Look at each line of the listing. Copy those that hold the string "Bool".

[DATA UNDER STUDY Boundary: Start]

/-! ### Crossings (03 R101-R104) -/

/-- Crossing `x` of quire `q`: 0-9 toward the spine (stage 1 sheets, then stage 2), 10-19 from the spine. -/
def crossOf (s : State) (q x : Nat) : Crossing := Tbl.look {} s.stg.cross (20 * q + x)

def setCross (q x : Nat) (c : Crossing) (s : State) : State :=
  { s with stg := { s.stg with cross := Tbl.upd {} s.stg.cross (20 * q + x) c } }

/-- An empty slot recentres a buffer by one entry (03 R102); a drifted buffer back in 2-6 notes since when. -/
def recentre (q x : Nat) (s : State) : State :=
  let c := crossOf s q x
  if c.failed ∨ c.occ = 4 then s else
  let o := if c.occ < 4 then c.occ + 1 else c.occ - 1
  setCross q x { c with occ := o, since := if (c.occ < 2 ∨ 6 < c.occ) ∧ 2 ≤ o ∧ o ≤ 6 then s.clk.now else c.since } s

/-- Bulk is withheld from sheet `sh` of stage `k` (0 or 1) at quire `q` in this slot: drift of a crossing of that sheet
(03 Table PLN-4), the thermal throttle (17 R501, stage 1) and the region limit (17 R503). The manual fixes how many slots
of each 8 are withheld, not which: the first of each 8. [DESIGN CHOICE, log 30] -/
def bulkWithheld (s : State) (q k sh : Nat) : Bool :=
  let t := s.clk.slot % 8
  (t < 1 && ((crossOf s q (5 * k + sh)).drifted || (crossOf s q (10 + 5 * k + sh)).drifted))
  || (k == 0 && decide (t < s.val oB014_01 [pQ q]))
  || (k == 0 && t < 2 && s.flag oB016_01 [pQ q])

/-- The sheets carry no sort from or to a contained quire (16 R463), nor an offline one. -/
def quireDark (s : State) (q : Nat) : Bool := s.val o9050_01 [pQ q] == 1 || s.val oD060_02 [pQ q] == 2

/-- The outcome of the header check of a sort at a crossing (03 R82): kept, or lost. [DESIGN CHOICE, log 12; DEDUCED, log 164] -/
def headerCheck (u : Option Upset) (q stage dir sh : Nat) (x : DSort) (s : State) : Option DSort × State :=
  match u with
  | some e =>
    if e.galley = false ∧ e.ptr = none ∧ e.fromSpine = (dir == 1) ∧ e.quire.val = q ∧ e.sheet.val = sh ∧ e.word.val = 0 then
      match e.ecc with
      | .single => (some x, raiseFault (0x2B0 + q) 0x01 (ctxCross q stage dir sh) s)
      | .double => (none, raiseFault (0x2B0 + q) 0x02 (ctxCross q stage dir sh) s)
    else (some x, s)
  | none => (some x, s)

[DATA UNDER STUDY Boundary: End]

* **TASK RESPONSE**:
def bulkWithheld (s : State) (q k sh : Nat) : Bool :=
def quireDark (s : State) (q : Nat) : Bool := s.val o9050_01 [pQ q] == 1 || s.val oD060_02 [pQ q] == 2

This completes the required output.